Start of Provided records
-- ==== Sys2Proof/Certificates/Slice0/Obligations.lean ====
section
/-! DEFINITION. The statements for the provers. -/

open Sys2Proof Sys2Proof.Machine

/-! ## Reset, life cycle and context operations -/

/-- 10_state.md R42: the table, at power-on and after `init`. -/
def Obligations.PowerOnAndInitState : Prop :=
  (State.reset.ctx =
      { live := false, channel := 0, stsMode := 0, stsLen := 0, crcMode := .off, dbl := .off, fceDis := false,
        zeroLenOk := false, longFrames := false, cb := 0 } ∧
    State.reset.evt =
      { datalen := 0, rng := false, status := 0, statusHi := 0, dss := 0, cause := .none,
        flags := { ciaDone := false, ciaErr := false, stsErr := false, noData := false, phrErr := false } } ∧
    State.reset.seq = { inPass := false, irqMasked := false, halted := false }) ∧
  ∀ s, s.seq.halted = false → ∃ t, exec .init s = .next t ∧
    t.ctx = { State.reset.ctx with live := true } ∧ t.evt = State.reset.evt ∧ t.seq = State.reset.seq ∧
    ∀ f, t.ctx.has f = false

/-- 46_context_ops.md R350: `init`, its op code, and its effect: accepted whatever `ctx.live` is, it re-creates the
context, the record and the sequencer, and emits nothing but its answer. (A halted block accepts nothing: R437.) -/
def Obligations.InitRecreatesContext : Prop :=
  (∀ r : CmdReq, decodeCmd r = .init ↔ r.op = 0x00) ∧
  ∀ s, s.seq.halted = false →
    exec .init s = .next
      { s with
        ctx :=
          { live := true, channel := 0, stsMode := 0, stsLen := 0, crcMode := .off, dbl := .off, fceDis := false,
            zeroLenOk := false, longFrames := false, cb := 0 }
        evt :=
          { datalen := 0, rng := false, status := 0, statusHi := 0, dss := 0, cause := .none,
            flags := { ciaDone := false, ciaErr := false, stsErr := false, noData := false, phrErr := false } }
        seq := { inPass := false, irqMasked := false, halted := false }
        trace := .answer (.ok .unit) :: s.trace }

/-- 70_reset_and_hazards.md R417: `deinit` returns the block to the power-on state and does not touch the chip. -/
def Obligations.DeinitReturnsToPowerOn : Prop :=
  ∀ s, Ready s →
    exec .deinit s = .next
      { s with
        ctx := State.reset.ctx
        evt := State.reset.evt
        seq := State.reset.seq
        trace := .answer (.ok .unit) :: s.trace }

/-- 46_context_ops.md R352 to R359: every setter writes its field of `ctx` and does nothing else; the callback table is
read through its entries. -/
def Obligations.SettersWriteContextOnly : Prop :=
  ∀ s, Ready s →
    (∀ ch, SetsContext (.setChannel ch) s { s.ctx with channel := ch }) ∧
    (∀ mode len, SetsContext (.setSts mode len) s { s.ctx with stsMode := mode, stsLen := len }) ∧
    SetsContext (.setCrcMode 0) s { s.ctx with crcMode := .off } ∧
    SetsContext (.setCrcMode 1) s { s.ctx with crcMode := .write } ∧
    SetsContext (.setCrcMode 2) s { s.ctx with crcMode := .writeRead } ∧
    AnswersOnly (.setCrcMode 3) s (.err .invalidArgument) ∧
    (∀ b, SetsContext (.setFceDis b) s { s.ctx with fceDis := b }) ∧
    (∀ b, SetsContext (.setZeroLenOk b) s { s.ctx with zeroLenOk := b }) ∧
    (∀ b, SetsContext (.setLongFrames b) s { s.ctx with longFrames := b }) ∧
    (∀ id present, ∃ cb, SetsContext (.setCallback id present) s { s.ctx with cb } ∧
      ∀ f, ({ s.ctx with cb } : Ctx).has f = if f.num = id.toNat then present else s.ctx.has f)

/-- 10_state.md R22 to R29: which operations write which field of the context. -/
def Obligations.ContextFieldWriters : Prop :=
  ∀ s t, step s = .next t → (boundary s).power = false →
    (t.ctx.live ≠ s.ctx.live → fetches s .init ∨ fetches s .deinit) ∧
    (t.ctx.channel ≠ s.ctx.channel → fetches s .init ∨ fetches s .deinit ∨ ∃ c, fetches s (.setChannel c)) ∧
    (t.ctx.stsMode ≠ s.ctx.stsMode ∨ t.ctx.stsLen ≠ s.ctx.stsLen →
      fetches s .init ∨ fetches s .deinit ∨ ∃ m l, fetches s (.setSts m l)) ∧
    (t.ctx.crcMode ≠ s.ctx.crcMode → fetches s .init ∨ fetches s .deinit ∨ ∃ m, fetches s (.setCrcMode m)) ∧
    (t.ctx.fceDis ≠ s.ctx.fceDis → fetches s .init ∨ fetches s .deinit ∨ ∃ b, fetches s (.setFceDis b)) ∧
    (t.ctx.zeroLenOk ≠ s.ctx.zeroLenOk → fetches s .init ∨ fetches s .deinit ∨ ∃ b, fetches s (.setZeroLenOk b)) ∧
    (t.ctx.longFrames ≠ s.ctx.longFrames → fetches s .init ∨ fetches s .deinit ∨ ∃ b, fetches s (.setLongFrames b)) ∧
    (t.ctx.cb ≠ s.ctx.cb → fetches s .init ∨ fetches s .deinit ∨ ∃ id p, fetches s (.setCallback id p))

/-- 10_state.md R25, R34: which steps write `ctx.dbl`, and that a flip moves it to the other buffer. (From `Off` the
flip's pseudocode gives `Buffer0`: the model's reading, log 24.) -/
def Obligations.DoubleBufferWriters : Prop :=
  ∀ s t, Invariant s → step s = .next t → (boundary s).power = false → t.ctx.dbl ≠ s.ctx.dbl →
    fetches s .init ∨ fetches s .deinit ∨
    ∃ o p ph below, s.stack = .task { owner := o, pt := p, phase := ph } :: below ∧
      ((p = .dbl .enSet ∧ t.ctx.dbl = .buffer0) ∨ (p = .dbl .disSet ∧ t.ctx.dbl = .off) ∨
        ((p = .dbl .flip ∨ (∃ v, p = .pass .g5Flip v ∨ p = .pass .g6Flip v ∨ p = .pass .g7Flip v)) ∧
          t.ctx.dbl = if s.ctx.dbl = .buffer0 then .buffer1 else .buffer0))

/-- 10_state.md R21, 60_exceptions.md R376 (b): before `init` and after `deinit` every operation but `init` answers
`Err(InvalidArgument)`, and nothing reaches the bus. (That a frame row `BUS.*` or `FC.*` is a request with an answer, and
so meets this check, is the model's choice: log 6.) -/
def Obligations.OperationsNeedLive : Prop :=
  ∀ s i, s.ctx.live = false → s.seq.halted = false → i ≠ .init → isInvalidRow i = false →
    AnswersOnly i s (.err .invalidArgument)

/-- 30_encoding.md R115: every op code outside R112's table. -/
def Obligations.ReservedOpCodesAnswerInvalidArgument : Prop :=
  ∀ (s : State) (r : CmdReq), s.seq.halted = false →
    r.op ∉ [0x00#8, 0x01#8, 0x02#8, 0x03#8, 0x04#8, 0x05#8, 0x06#8, 0x07#8, 0x08#8, 0x09#8, 0x10#8, 0x11#8, 0x12#8,
      0x13#8, 0x14#8, 0x15#8, 0x16#8, 0x17#8, 0x18#8, 0x19#8, 0x20#8, 0x30#8, 0x31#8, 0x32#8, 0x40#8, 0x41#8, 0x42#8,
      0x50#8] →
    decodeCmd r = .cmdReserved r.op ∧ AnswersOnly (.cmdReserved r.op) s (.err .invalidArgument)

/-- 70_reset_and_hazards.md R437: a halted block accepts nothing and runs no pass; a power cycle leaves the state; and no
step enters it with the default parameter. (The power cycle as a slot of the schedule that gives R410's power-on state and
drops every operation in progress is the model's reading: log 20.) -/
def Obligations.HaltedUntilPowerCycle : Prop :=
  (∀ s, s.seq.halted = true → s.cfg.wf = true →
    (∀ i t, exec i s ≠ .next t) ∧
    ((boundary s).power = false → step s = .fault .halted) ∧
    ((boundary s).power = true →
      ∃ t, step s = .next t ∧ t.seq = State.reset.seq ∧ t.ctx = State.reset.ctx ∧ t.evt = State.reset.evt ∧ t.stack = [])) ∧
  ∀ s t, s.cfg.HALT_ON_PROTOCOL_ERROR = false → s.seq.halted = false → step s = .next t → t.seq.halted = false

/-- 40_codec.md R143, 70_reset_and_hazards.md R437: the halted state is entered only under `HALT_ON_PROTOCOL_ERROR`,
by one of the requests that can meet the protocol error. -/
def Obligations.HaltNeedsParameter : Prop :=
  ∀ s t, step s = .next t → s.seq.halted = false → t.seq.halted = true →
    s.cfg.HALT_ON_PROTOCOL_ERROR = true ∧
    ∃ i, fetches s i ∧
      ((∃ a o l m f b, i = .transact a o l m f b) ∨ (∃ a, i = .fastcmd a) ∨ (∃ f l, i = .busRdShort f l) ∨
        (∃ f b, i = .busWrShort f b) ∨ (∃ f u l, i = .busRdExt f u l) ∨ ∃ f u b, i = .busWrExt f u b)

/-! ## Encodings -/

/-- Words of 40_codec.md R154, 42_fastcmd.md R202 and 95_test_vectors.md section 2, read by the decoders. -/
def Obligations.VectorWordsDecode : Prop :=
  decode Config.RM0 (.frame { bytes := [0x41, 0x10], rlen := 4 }) = some (.instr (.busRdExt 0x00 0x44 4)) ∧
  decode Config.RM0 (.frame { bytes := [0xC1, 0x10, 0x00, 0x20, 0x00, 0x00] }) =
    some (.instr (.busWrExt 0x00 0x44 [0x00, 0x20, 0x00, 0x00])) ∧
  decode Config.RM0 (.frame { bytes := [0x3E], rlen := 1 }) = some (.instr (.busRdShort 0x1F 1)) ∧
  decode Config.RM0 (.frame { bytes := [0xDC, 0x09, 0xEF, 0x00] }) = some (.instr (.busMod8 0x0E 0x02 0xEF 0x00)) ∧
  decode Config.RM0 (.frame { bytes := [0x81] }) = some (.instr .fcTxrxoff) ∧
  decode Config.RM0 (.frame { bytes := [0xA7] }) = some (.instr .fcDbToggle) ∧
  decode Config.RM0 (.frame { bytes := [0x01] }) = some (.instr (.busInvalidFastRead 0)) ∧
  decode Config.RM0 (.cmd { op := 0x16, addr := 0x2C, v0 := 0x10000 }) = some (.instr (.write32 0x2C 0 0x10000)) ∧
  decode Config.RM0 (.cmd { op := 0x31, mode := 0x03 }) = some (.instr (.startRx 0x03)) ∧
  decodeFrame Config.RM0 true [0xC1, 0x10, 0x00, 0x20, 0x00, 0x00, 0xC2] =
    .frame { kind := .write, ext := true, file := 0, sub := 0x44, payload := [0x00, 0x20, 0x00, 0x00], crcOk := true } ∧
  decodeFrame Config.RM0 true [0xA7, 0x7C] =
    .frame { kind := .fast, ext := false, file := 0x13, sub := 0, payload := [], crcOk := true }

/-- Decoding what the encoder writes for a well-formed instruction gives the instruction, for every row of the table. -/
def Obligations.DecodeOfEncodeIsIdentity : Prop :=
  ∀ (c : Cfg) (i : Instr), c.wf = true → WellFormed c i = true → decode c (encode c i) = some (.instr i)

/-- 30_encoding.md R106: every frame the codec sends for an admitted request decodes to its kind, file, sub-address and
payload, with a good CRC, with and without the trailer. -/
def Obligations.FrameRoundTrip : Prop :=
  ∀ (c : Cfg) (crcOn : Bool) (k : Kind) (file : File) (sub : Sub) (payload : List Byte),
    (k = .read → payload = []) → (k = .fast → payload = [] ∧ sub = 0) →
    (k.isModify = true → payload.length = k.modLen) →
    ∃ f, decodeFrame c crcOn (frameBytes c (headerOf k file sub) payload (crcOn && k != .read)) = .frame f ∧
      f.kind = k ∧ f.file = file ∧ f.sub = sub ∧ f.payload = payload ∧ f.crcOk = true

/-- 30_encoding.md R92, R103: which header a request gets, and its bytes as numbers. -/
def Obligations.HeaderFormula : Prop :=
  ∀ (k : Kind) (file : File) (sub : Sub),
    let w := if k = .read then 0 else 1
    let m := match k with
      | .mod8 => 1
      | .mod16 => 2
      | .mod32 => 3
      | .read | .write | .fast => 0
    let word (x : Nat) := w * 0x8000 + x * 0x4000 + file.toNat * 0x200 + sub.toNat * 4 + m
    (k = .fast → (headerOf k file sub).map (·.toNat) = [0x81 + 2 * file.toNat]) ∧
    ((k = .read ∨ k = .write) → sub = 0 → (headerOf k file sub).map (·.toNat) = [word 0 / 256]) ∧
    (k ≠ .fast → ¬((k = .read ∨ k = .write) ∧ sub = 0) →
      (headerOf k file sub).map (·.toNat) = [word 1 / 256, word 1 % 256])

/-- 20_memory.md R63, 70_reset_and_hazards.md R432: addresses that agree in bits 20:16 and 6:0 give the same header. -/
def Obligations.AddressBitsDropped : Prop :=
  ∀ (k : Kind) (a b : Word) (o p : Half),
    (∀ i : Nat, (16 ≤ i ∧ i ≤ 20) ∨ i ≤ 6 →
      (a + o.setWidth 32).getLsbD i = (b + p.setWidth 32).getLsbD i) →
    accessHdr k a o = accessHdr k b p

/-- 30_encoding.md R104: the patterns a decoder reports as invalid, the codec never sends, and the four rows refuse. -/
def Obligations.InvalidPatternsRefused : Prop :=
  (∀ (c : Cfg) (crcOn : Bool) (b0 : Byte) (rest : List Byte),
    b0.getLsbD 7 = false → b0.getLsbD 6 = false → b0.getLsbD 0 = true →
    decodeFrame c crcOn (b0 :: rest) = .invalid (.fastWithReadBit (b0.extractLsb' 1 5)) ∧
    ∀ k file sub more, headerOf k file sub ≠ b0 :: more) ∧
  (∀ (c : Cfg) (crcOn : Bool) (b0 b1 : Byte) (rest : List Byte),
    b0.getLsbD 7 = false → b0.getLsbD 6 = true → b1.extractLsb' 0 2 ≠ 0 →
    (∃ f u m, decodeFrame c crcOn (b0 :: b1 :: rest) = .invalid (.readWithModifyWidth f u m)) ∧
    ∀ k file sub, headerOf k file sub ≠ [b0, b1]) ∧
  ∀ (s : State) (file : File) (sub : Sub),
    exec (.busInvalidFastRead file) s = .refused (.invalidFrame .fastCommandWithReadBit) ∧
    exec (.busInvalidReadM1 file sub) s = .refused (.invalidFrame .readWithModifyWidth) ∧
    exec (.busInvalidReadM2 file sub) s = .refused (.invalidFrame .readWithModifyWidth) ∧
    exec (.busInvalidReadM3 file sub) s = .refused (.invalidFrame .readWithModifyWidth)

/-- 30_encoding.md R101: the two composition laws of the CRC, that a message with its CRC has remainder 0, and R101's
values under RM0. -/
def Obligations.CrcComposition : Prop :=
  (∀ (poly init : Byte) (a b : List Byte),
    crc8From poly init [] = init ∧
    crc8From poly init (a ++ b) = crc8From poly (crc8From poly init a) b ∧
    crc8From poly init (a ++ [crc8From poly init a]) = 0) ∧
  (List.range 16).map (fun i => crc8 Config.RM0 [BitVec.ofNat 8 i]) =
    [0x00, 0x07, 0x0E, 0x09, 0x1C, 0x1B, 0x12, 0x15, 0x38, 0x3F, 0x36, 0x31, 0x24, 0x23, 0x2A, 0x2D] ∧
  (List.range 4).map (fun i => crc8 Config.RM0 [BitVec.ofNat 8 (252 + i)]) = [0xFA, 0xFD, 0xF4, 0xF3] ∧
  crc8 Config.RM0 [0x80] = 0x89 ∧
  crc8 Config.RM0 [0x31, 0x32, 0x33, 0x34, 0x35, 0x36, 0x37, 0x38, 0x39] = 0xF4

/-- 30_encoding.md R102: changing exactly one byte changes the CRC, for every generator with a constant term. -/
def Obligations.CrcDetectsOneChangedByte : Prop :=
  ∀ (poly init x y : Byte) (a b : List Byte), poly.getLsbD 0 = true → x ≠ y →
    crc8From poly init (a ++ x :: b) ≠ crc8From poly init (a ++ y :: b)

/-! ## Codec, accessors, fast commands, bus frames -/

/-- 40_codec.md R141 to R143: a request that is not admitted meets the protocol error and nothing else. (A fast flag with
another mode word than `0x8000` is unrecognized: the model's reading, log 23.) -/
def Obligations.TransactAdmission : Prop :=
  ∀ (s : State) (addr : Word) (offset len mode : Half) (fast : Bool) (buf : List Byte), Ready s →
    (fast = true ∧ (mode ≠ 0x8000 ∨ len ≠ 0 ∨ 32 ≤ addr.toNat ∨ offset ≠ 0 ∨ buf ≠ [])) ∨
    (fast = false ∧
      (mode ∉ [0x0000#16, 0x8000#16, 0x8001#16, 0x8002#16, 0x8003#16] ∨ len = 0 ∨ s.cfg.MAX_LEN ≤ len.toNat ∨
        (mode = 0x8001 ∧ len ≠ 2) ∨ (mode = 0x8002 ∧ len ≠ 4) ∨ (mode = 0x8003 ∧ len ≠ 8) ∨
        (mode ≠ 0x0000 ∧ buf.length ≠ len.toNat))) →
    ProtocolError (.transact addr offset len mode fast buf) s

/-- 40_codec.md R145, R146: an admitted write-class request is exactly one `BusWrite`, with no trailer in mode `Off` and
with `crc8(hdr ++ wbuf)` in the modes `Write` and `WriteRead`. -/
def Obligations.TransactSendsOneFrame : Prop :=
  ∀ (s : State) (addr : Word) (offset : Half) (buf : List Byte), Ready s →
    (1 ≤ buf.length → buf.length < s.cfg.MAX_LEN → buf.length < 0x10000 →
      SendsOnce (.transact addr offset (BitVec.ofNat 16 buf.length) 0x8000 false buf) s
        (headerOf .write (fileOf (combined addr offset)) (subOf (combined addr offset))) buf) ∧
    (∀ k mode, (k, mode) ∈ [(Kind.mod8, 0x8001#16), (.mod16, 0x8002#16), (.mod32, 0x8003#16)] →
      k.modLen < s.cfg.MAX_LEN → buf.length = k.modLen →
      SendsOnce (.transact addr offset (BitVec.ofNat 16 buf.length) mode false buf) s
        (headerOf k (fileOf (combined addr offset)) (subOf (combined addr offset))) buf) ∧
    (addr.toNat < 32 → SendsOnce (.transact addr 0 0 0x8000 true []) s [0x81#8 ||| addr.setWidth 8 <<< 1] [])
End of Provided records
The problem:
Give back, word for word, only the lines above from the line holding "0x2A, 0x2D] ∧" to the line holding "(1 ≤ buf.length", both included.

Answer space:
    [0x00, 0x07, 0x0E, 0x09, 0x1C, 0x1B, 0x12, 0x15, 0x38, 0x3F, 0x36, 0x31, 0x24, 0x23, 0x2A, 0x2D] ∧
  (List.range 4).map (fun i => crc8 Config.RM0 [BitVec.ofNat 8 (252 + i)]) = [0xFA, 0xFD, 0xF4, 0xF3] ∧
  crc8 Config.RM0 [0x80] = 0x89 ∧
  crc8 Config.RM0 [0x31, 0x32, 0x33, 0x34, 0x35, 0x36, 0x37, 0x38, 0x39] = 0xF4

/-- 30_encoding.md R102: changing exactly one byte changes the CRC, for every generator with a constant term. -/
def Obligations.CrcDetectsOneChangedByte : Prop :=
  ∀ (poly init x y : Byte) (a b : List Byte), poly.getLsbD 0 = true → x ≠ y →
    crc8From poly init (a ++ x :: b) ≠ crc8From poly init (a ++ y :: b)

/-! ## Codec, accessors, fast commands, bus frames -/

/-- 40_codec.md R141 to R143: a request that is not admitted meets the protocol error and nothing else. (A fast flag with
another mode word than `0x8000` is unrecognized: the model's reading, log 23.) -/
def Obligations.TransactAdmission : Prop :=
  ∀ (s : State) (addr : Word) (offset len mode : Half) (fast : Bool) (buf : List Byte), Ready s →
    (fast = true ∧ (mode ≠ 0x8000 ∨ len ≠ 0 ∨ 32 ≤ addr.toNat ∨ offset ≠ 0 ∨ buf ≠ [])) ∨
    (fast = false ∧
      (mode ∉ [0x0000#16, 0x8000#16, 0x8001#16, 0x8002#16, 0x8003#16] ∨ len = 0 ∨ s.cfg.MAX_LEN ≤ len.toNat ∨
        (mode = 0x8001 ∧ len ≠ 2) ∨ (mode = 0x8002 ∧ len ≠ 4) ∨ (mode = 0x8003 ∧ len ≠ 8) ∨
        (mode ≠ 0x0000 ∧ buf.length ≠ len.toNat))) →
    ProtocolError (.transact addr offset len mode fast buf) s

/-- 40_codec.md R145, R146: an admitted write-class request is exactly one `BusWrite`, with no trailer in mode `Off` and
with `crc8(hdr ++ wbuf)` in the modes `Write` and `WriteRead`. -/
def Obligations.TransactSendsOneFrame : Prop :=
  ∀ (s : State) (addr : Word) (offset : Half) (buf : List Byte), Ready s →
    (1 ≤ buf.length → buf.length < s.cfg.MAX_LEN → buf.length < 0x10000 →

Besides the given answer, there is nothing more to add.